The RFM method is a very simple but effective customer analysis way to address the above questions. Where,

R, F, and M stand for1

         Recency – How recently did the customer purchase?

         Frequency – How often do they purchase?

         Monetary Value – How much do they spend (each time on average)?

         (The above definitions are from Wikipeida.)

You can get more details on RFM from the following paper and case study besides Wikipeida:-

Segmentation and RFM Basics (Bill Ruppert)

Case Study: La Quinta narrows target to boost guest loyalty

Seems there is no out-of-box package on RFM analysis in R programming language area while other data analysis tools such as IBM SPSS have easy-to-use RFM functionalities. So in this article, we will demonstrate how to implement RFM analysis with R language.

Explore Data

We will use the CDNOW Sample data during this demonstration; you can download the data here. For more details about the dataset, read the paper of “Creating an RFM Summary Using Excel (Peter S. Fader, Bruce G. S. Hardie)” please.

Let’s explore the data.

> # read CDNOW_SAMPLE.txt

> df <- read.table(file.choose(),header=F)

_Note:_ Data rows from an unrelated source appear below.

@[simp] theorem State.setChan_regs (s : State) (n : Nat) (c : PosChan) : (s.setChan n c).regs = s.regs := rfl
@[simp] theorem State.setChan_mem (s : State) (n : Nat) (c : PosChan) : (s.setChan n c).mem = s.mem := rfl
@[simp] theorem State.setChan_mram (s : State) (n : Nat) (c : PosChan) : (s.setChan n c).mram = s.mram := rfl
@[simp] theorem State.setChan_pending (s : State) (n : Nat) (c : PosChan) : (s.setChan n c).pending = s.pending := rfl
@[simp] theorem State.setChan_tx (s : State) (n : Nat) (c : PosChan) : (s.setChan n c).tx = s.tx := rfl
@[simp] theorem State.setChan_draws (s : State) (n : Nat) (c : PosChan) : (s.setChan n c).draws = s.draws := rfl
@[simp] theorem State.setChan_pow (s : State) (n : Nat) (c : PosChan) : (s.setChan n c).pow = s.pow := rfl
@[simp] theorem State.setChan_cave (s : State) (n : Nat) (c : PosChan) : (s.setChan n c).cave = s.cave := rfl
@[simp] theorem State.setChan_cmd (s : State) (n : Nat) (c : PosChan) : (s.setChan n c).cmd = s.cmd := rfl
@[simp] theorem State.setChan_evt (s : State) (n : Nat) (c : PosChan) : (s.setChan n c).evt = s.evt := rfl
@[simp] theorem State.setChan_time (s : State) (n : Nat) (c : PosChan) : (s.setChan n c).time = s.time := rfl
@[simp] theorem State.setChan_host (s : State) (n : Nat) (c : PosChan) : (s.setChan n c).host = s.host := rfl
@[simp] theorem State.setChan_fab (s : State) (n : Nat) (c : PosChan) : (s.setChan n c).fab = s.fab := rfl
@[simp] theorem State.setChan_nvm (s : State) (n : Nat) (c : PosChan) : (s.setChan n c).nvm = s.nvm := rfl
@[simp] theorem State.setChan_jtag (s : State) (n : Nat) (c : PosChan) : (s.setChan n c).jtag = s.jtag := rfl
@[simp] theorem State.setChan_ing (s : State) (n : Nat) (c : PosChan) : (s.setChan n c).ing = s.ing := rfl
@[simp] theorem State.setChan_nmap (s : State) (n : Nat) (c : PosChan) : (s.setChan n c).nmap = s.nmap := rfl
@[simp] theorem State.setChan_fire (s : State) (n : Nat) (c : PosChan) : (s.setChan n c).fire = s.fire := rfl
@[simp] theorem State.setChan_hl (s : State) (n : Nat) (c : PosChan) : (s.setChan n c).hl = s.hl := rfl
@[simp] theorem State.setChan_pair (s : State) (n : Nat) (c : PosChan) : (s.setChan n c).pair = s.pair := rfl
@[simp] theorem State.setChan_cam (s : State) (n : Nat) (c : PosChan) : (s.setChan n c).cam = s.cam := rfl
@[simp] theorem State.setChan_axes (s : State) (n : Nat) (c : PosChan) : (s.setChan n c).axes = s.axes := rfl
@[simp] theorem State.setChan_lamp (s : State) (n : Nat) (c : PosChan) : (s.setChan n c).lamp = s.lamp := rfl
@[simp] theorem State.setChan_dram (s : State) (n : Nat) (c : PosChan) : (s.setChan n c).dram = s.dram := rfl
@[simp] theorem State.setChan_nha (s : State) (n : Nat) (c : PosChan) : (s.setChan n c).nha = s.nha := rfl
@[simp] theorem State.setChan_cal (s : State) (n : Nat) (c : PosChan) : (s.setChan n c).cal = s.cal := rfl

@[simp] theorem State.setCamPort_regs (s : State) (c : Nat) (p : CamPort) : (s.setCamPort c p).regs = s.regs := rfl
@[simp] theorem State.setCamPort_mem (s : State) (c : Nat) (p : CamPort) : (s.setCamPort c p).mem = s.mem := rfl
@[simp] theorem State.setCamPort_mram (s : State) (c : Nat) (p : CamPort) : (s.setCamPort c p).mram = s.mram := rfl
@[simp] theorem State.setCamPort_pending (s : State) (c : Nat) (p : CamPort) : (s.setCamPort c p).pending = s.pending := rfl
@[simp] theorem State.setCamPort_tx (s : State) (c : Nat) (p : CamPort) : (s.setCamPort c p).tx = s.tx := rfl
@[simp] theorem State.setCamPort_draws (s : State) (c : Nat) (p : CamPort) : (s.setCamPort c p).draws = s.draws := rfl
@[simp] theorem State.setCamPort_pow (s : State) (c : Nat) (p : CamPort) : (s.setCamPort c p).pow = s.pow := rfl
@[simp] theorem State.setCamPort_cave (s : State) (c : Nat) (p : CamPort) : (s.setCamPort c p).cave = s.cave := rfl
@[simp] theorem State.setCamPort_cmd (s : State) (c : Nat) (p : CamPort) : (s.setCamPort c p).cmd = s.cmd := rfl
@[simp] theorem State.setCamPort_evt (s : State) (c : Nat) (p : CamPort) : (s.setCamPort c p).evt = s.evt := rfl
@[simp] theorem State.setCamPort_time (s : State) (c : Nat) (p : CamPort) : (s.setCamPort c p).time = s.time := rfl
@[simp] theorem State.setCamPort_host (s : State) (c : Nat) (p : CamPort) : (s.setCamPort c p).host = s.host := rfl
@[simp] theorem State.setCamPort_fab (s : State) (c : Nat) (p : CamPort) : (s.setCamPort c p).fab = s.fab := rfl
@[simp] theorem State.setCamPort_nvm (s : State) (c : Nat) (p : CamPort) : (s.setCamPort c p).nvm = s.nvm := rfl
@[simp] theorem State.setCamPort_jtag (s : State) (c : Nat) (p : CamPort) : (s.setCamPort c p).jtag = s.jtag := rfl
@[simp] theorem State.setCamPort_ing (s : State) (c : Nat) (p : CamPort) : (s.setCamPort c p).ing = s.ing := rfl
@[simp] theorem State.setCamPort_nmap (s : State) (c : Nat) (p : CamPort) : (s.setCamPort c p).nmap = s.nmap := rfl
@[simp] theorem State.setCamPort_fire (s : State) (c : Nat) (p : CamPort) : (s.setCamPort c p).fire = s.fire := rfl
@[simp] theorem State.setCamPort_hl (s : State) (c : Nat) (p : CamPort) : (s.setCamPort c p).hl = s.hl := rfl
@[simp] theorem State.setCamPort_pair (s : State) (c : Nat) (p : CamPort) : (s.setCamPort c p).pair = s.pair := rfl
@[simp] theorem State.setCamPort_axes (s : State) (c : Nat) (p : CamPort) : (s.setCamPort c p).axes = s.axes := rfl
@[simp] theorem State.setCamPort_lamp (s : State) (c : Nat) (p : CamPort) : (s.setCamPort c p).lamp = s.lamp := rfl
@[simp] theorem State.setCamPort_pos (s : State) (c : Nat) (p : CamPort) : (s.setCamPort c p).pos = s.pos := rfl
@[simp] theorem State.setCamPort_dram (s : State) (c : Nat) (p : CamPort) : (s.setCamPort c p).dram = s.dram := rfl
@[simp] theorem State.setCamPort_nha (s : State) (c : Nat) (p : CamPort) : (s.setCamPort c p).nha = s.nha := rfl
@[simp] theorem State.setCamPort_cal (s : State) (c : Nat) (p : CamPort) : (s.setCamPort c p).cal = s.cal := rfl

@[simp] theorem State.setStream_regs (s : State) (p n : Nat) (x : Stream) : (s.setStream p n x).regs = s.regs := rfl
@[simp] theorem State.setStream_mem (s : State) (p n : Nat) (x : Stream) : (s.setStream p n x).mem = s.mem := rfl
@[simp] theorem State.setStream_mram (s : State) (p n : Nat) (x : Stream) : (s.setStream p n x).mram = s.mram := rfl
@[simp] theorem State.setStream_pending (s : State) (p n : Nat) (x : Stream) : (s.setStream p n x).pending = s.pending := rfl
@[simp] theorem State.setStream_tx (s : State) (p n : Nat) (x : Stream) : (s.setStream p n x).tx = s.tx := rfl
@[simp] theorem State.setStream_draws (s : State) (p n : Nat) (x : Stream) : (s.setStream p n x).draws = s.draws := rfl
@[simp] theorem State.setStream_pow (s : State) (p n : Nat) (x : Stream) : (s.setStream p n x).pow = s.pow := rfl
@[simp] theorem State.setStream_cave (s : State) (p n : Nat) (x : Stream) : (s.setStream p n x).cave = s.cave := rfl
@[simp] theorem State.setStream_cmd (s : State) (p n : Nat) (x : Stream) : (s.setStream p n x).cmd = s.cmd := rfl
@[simp] theorem State.setStream_evt (s : State) (p n : Nat) (x : Stream) : (s.setStream p n x).evt = s.evt := rfl
@[simp] theorem State.setStream_time (s : State) (p n : Nat) (x : Stream) : (s.setStream p n x).time = s.time := rfl
@[simp] theorem State.setStream_fab (s : State) (p n : Nat) (x : Stream) : (s.setStream p n x).fab = s.fab := rfl
@[simp] theorem State.setStream_nvm (s : State) (p n : Nat) (x : Stream) : (s.setStream p n x).nvm = s.nvm := rfl
@[simp] theorem State.setStream_jtag (s : State) (p n : Nat) (x : Stream) : (s.setStream p n x).jtag = s.jtag := rfl
@[simp] theorem State.setStream_ing (s : State) (p n : Nat) (x : Stream) : (s.setStream p n x).ing = s.ing := rfl
@[simp] theorem State.setStream_nmap (s : State) (p n : Nat) (x : Stream) : (s.setStream p n x).nmap = s.nmap := rfl
@[simp] theorem State.setStream_fire (s : State) (p n : Nat) (x : Stream) : (s.setStream p n x).fire = s.fire := rfl
@[simp] theorem State.setStream_hl (s : State) (p n : Nat) (x : Stream) : (s.setStream p n x).hl = s.hl := rfl
@[simp] theorem State.setStream_pair (s : State) (p n : Nat) (x : Stream) : (s.setStream p n x).pair = s.pair := rfl
@[simp] theorem State.setStream_cam (s : State) (p n : Nat) (x : Stream) : (s.setStream p n x).cam = s.cam := rfl
@[simp] theorem State.setStream_axes (s : State) (p n : Nat) (x : Stream) : (s.setStream p n x).axes = s.axes := rfl
@[simp] theorem State.setStream_lamp (s : State) (p n : Nat) (x : Stream) : (s.setStream p n x).lamp = s.lamp := rfl
@[simp] theorem State.setStream_pos (s : State) (p n : Nat) (x : Stream) : (s.setStream p n x).pos = s.pos := rfl
@[simp] theorem State.setStream_dram (s : State) (p n : Nat) (x : Stream) : (s.setStream p n x).dram = s.dram := rfl
@[simp] theorem State.setStream_nha (s : State) (p n : Nat) (x : Stream) : (s.setStream p n x).nha = s.nha := rfl
@[simp] theorem State.setStream_cal (s : State) (p n : Nat) (x : Stream) : (s.setStream p n x).cal = s.cal := rfl

@[simp] theorem State.setPtp_regs (s : State) (p : Nat) (x : Ptp) : (s.setPtp p x).regs = s.regs := rfl
@[simp] theorem State.setPtp_mem (s : State) (p : Nat) (x : Ptp) : (s.setPtp p x).mem = s.mem := rfl
@[simp] theorem State.setPtp_mram (s : State) (p : Nat) (x : Ptp) : (s.setPtp p x).mram = s.mram := rfl
@[simp] theorem State.setPtp_pending (s : State) (p : Nat) (x : Ptp) : (s.setPtp p x).pending = s.pending := rfl
@[simp] theorem State.setPtp_tx (s : State) (p : Nat) (x : Ptp) : (s.setPtp p x).tx = s.tx := rfl
@[simp] theorem State.setPtp_draws (s : State) (p : Nat) (x : Ptp) : (s.setPtp p x).draws = s.draws := rfl
@[simp] theorem State.setPtp_pow (s : State) (p : Nat) (x : Ptp) : (s.setPtp p x).pow = s.pow := rfl
@[simp] theorem State.setPtp_cave (s : State) (p : Nat) (x : Ptp) : (s.setPtp p x).cave = s.cave := rfl
@[simp] theorem State.setPtp_cmd (s : State) (p : Nat) (x : Ptp) : (s.setPtp p x).cmd = s.cmd := rfl
@[simp] theorem State.setPtp_evt (s : State) (p : Nat) (x : Ptp) : (s.setPtp p x).evt = s.evt := rfl
@[simp] theorem State.setPtp_time (s : State) (p : Nat) (x : Ptp) : (s.setPtp p x).time = s.time := rfl
@[simp] theorem State.setPtp_fab (s : State) (p : Nat) (x : Ptp) : (s.setPtp p x).fab = s.fab := rfl
@[simp] theorem State.setPtp_nvm (s : State) (p : Nat) (x : Ptp) : (s.setPtp p x).nvm = s.nvm := rfl
@[simp] theorem State.setPtp_jtag (s : State) (p : Nat) (x : Ptp) : (s.setPtp p x).jtag = s.jtag := rfl
@[simp] theorem State.setPtp_ing (s : State) (p : Nat) (x : Ptp) : (s.setPtp p x).ing = s.ing := rfl
@[simp] theorem State.setPtp_nmap (s : State) (p : Nat) (x : Ptp) : (s.setPtp p x).nmap = s.nmap := rfl
@[simp] theorem State.setPtp_fire (s : State) (p : Nat) (x : Ptp) : (s.setPtp p x).fire = s.fire := rfl
@[simp] theorem State.setPtp_hl (s : State) (p : Nat) (x : Ptp) : (s.setPtp p x).hl = s.hl := rfl
@[simp] theorem State.setPtp_pair (s : State) (p : Nat) (x : Ptp) : (s.setPtp p x).pair = s.pair := rfl
@[simp] theorem State.setPtp_cam (s : State) (p : Nat) (x : Ptp) : (s.setPtp p x).cam = s.cam := rfl
@[simp] theorem State.setPtp_axes (s : State) (p : Nat) (x : Ptp) : (s.setPtp p x).axes = s.axes := rfl
@[simp] theorem State.setPtp_lamp (s : State) (p : Nat) (x : Ptp) : (s.setPtp p x).lamp = s.lamp := rfl
@[simp] theorem State.setPtp_pos (s : State) (p : Nat) (x : Ptp) : (s.setPtp p x).pos = s.pos := rfl
@[simp] theorem State.setPtp_dram (s : State) (p : Nat) (x : Ptp) : (s.setPtp p x).dram = s.dram := rfl
@[simp] theorem State.setPtp_nha (s : State) (p : Nat) (x : Ptp) : (s.setPtp p x).nha = s.nha := rfl
@[simp] theorem State.setPtp_cal (s : State) (p : Nat) (x : Ptp) : (s.setPtp p x).cal = s.cal := rfl

@[simp] theorem State.setEndpoint_regs (s : State) (k : Nat) (e : Endpoint) : (s.setEndpoint k e).regs = s.regs := rfl
@[simp] theorem State.setEndpoint_mem (s : State) (k : Nat) (e : Endpoint) : (s.setEndpoint k e).mem = s.mem := rfl
@[simp] theorem State.setEndpoint_mram (s : State) (k : Nat) (e : Endpoint) : (s.setEndpoint k e).mram = s.mram := rfl
@[simp] theorem State.setEndpoint_pending (s : State) (k : Nat) (e : Endpoint) : (s.setEndpoint k e).pending = s.pending := rfl
@[simp] theorem State.setEndpoint_tx (s : State) (k : Nat) (e : Endpoint) : (s.setEndpoint k e).tx = s.tx := rfl
@[simp] theorem State.setEndpoint_draws (s : State) (k : Nat) (e : Endpoint) : (s.setEndpoint k e).draws = s.draws := rfl
@[simp] theorem State.setEndpoint_pow (s : State) (k : Nat) (e : Endpoint) : (s.setEndpoint k e).pow = s.pow := rfl
@[simp] theorem State.setEndpoint_cave (s : State) (k : Nat) (e : Endpoint) : (s.setEndpoint k e).cave = s.cave := rfl
@[simp] theorem State.setEndpoint_evt (s : State) (k : Nat) (e : Endpoint) : (s.setEndpoint k e).evt = s.evt := rfl
@[simp] theorem State.setEndpoint_time (s : State) (k : Nat) (e : Endpoint) : (s.setEndpoint k e).time = s.time := rfl
@[simp] theorem State.setEndpoint_host (s : State) (k : Nat) (e : Endpoint) : (s.setEndpoint k e).host = s.host := rfl
@[simp] theorem State.setEndpoint_fab (s : State) (k : Nat) (e : Endpoint) : (s.setEndpoint k e).fab = s.fab := rfl
@[simp] theorem State.setEndpoint_nvm (s : State) (k : Nat) (e : Endpoint) : (s.setEndpoint k e).nvm = s.nvm := rfl
@[simp] theorem State.setEndpoint_jtag (s : State) (k : Nat) (e : Endpoint) : (s.setEndpoint k e).jtag = s.jtag := rfl
@[simp] theorem State.setEndpoint_ing (s : State) (k : Nat) (e : Endpoint) : (s.setEndpoint k e).ing = s.ing := rfl
@[simp] theorem State.setEndpoint_nmap (s : State) (k : Nat) (e : Endpoint) : (s.setEndpoint k e).nmap = s.nmap := rfl
@[simp] theorem State.setEndpoint_fire (s : State) (k : Nat) (e : Endpoint) : (s.setEndpoint k e).fire = s.fire := rfl
@[simp] theorem State.setEndpoint_hl (s : State) (k : Nat) (e : Endpoint) : (s.setEndpoint k e).hl = s.hl := rfl
@[simp] theorem State.setEndpoint_pair (s : State) (k : Nat) (e : Endpoint) : (s.setEndpoint k e).pair = s.pair := rfl
@[simp] theorem State.setEndpoint_cam (s : State) (k : Nat) (e : Endpoint) : (s.setEndpoint k e).cam = s.cam := rfl
@[simp] theorem State.setEndpoint_axes (s : State) (k : Nat) (e : Endpoint) : (s.setEndpoint k e).axes = s.axes := rfl
@[simp] theorem State.setEndpoint_lamp (s : State) (k : Nat) (e : Endpoint) : (s.setEndpoint k e).lamp = s.lamp := rfl
@[simp] theorem State.setEndpoint_pos (s : State) (k : Nat) (e : Endpoint) : (s.setEndpoint k e).pos = s.pos := rfl
@[simp] theorem State.setEndpoint_dram (s : State) (k : Nat) (e : Endpoint) : (s.setEndpoint k e).dram = s.dram := rfl
@[simp] theorem State.setEndpoint_nha (s : State) (k : Nat) (e : Endpoint) : (s.setEndpoint k e).nha = s.nha := rfl
@[simp] theorem State.setEndpoint_cal (s : State) (k : Nat) (e : Endpoint) : (s.setEndpoint k e).cal = s.cal := rfl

> # construct a data frame with the necessary columns of customer ID, transaction date, and money amount paid by a customer per transaction

> df <-[,1],df[,3],df[,5]))

> # add appropriate column names for the above three column and

> names <- c(“ID”,”Date”,”Amount”)

> names(df) <- names

> #tranfer the the text column type to date type

> df[,2] <- as.Date(as.character(df[,2]),”%Y%m%d”)

> head(df)

ID       Date              Amount

1   4       1997-01-01    29.33

2   4       1997-01-18    29.73

3   4       1997-08-02    14.96

4   4       1997-12-12    26.48

5  21       1997-01-01    63.34

6  21       1997-01-13    11.77

> dim(df)

[1] 6919    3

#remove the rows with the duplicated IDs to see how many customers in total

> uid <- df[!duplicated(df[,”ID”]),]

> dim(uid)

[1] 2357    3

As shown in the output above, the data set contains some columns, especially three columns of customer ID, transaction date, and money amount paid by a customer per transaction. There are total 6919 transaction records in the sample dataset and 2357 unique customers.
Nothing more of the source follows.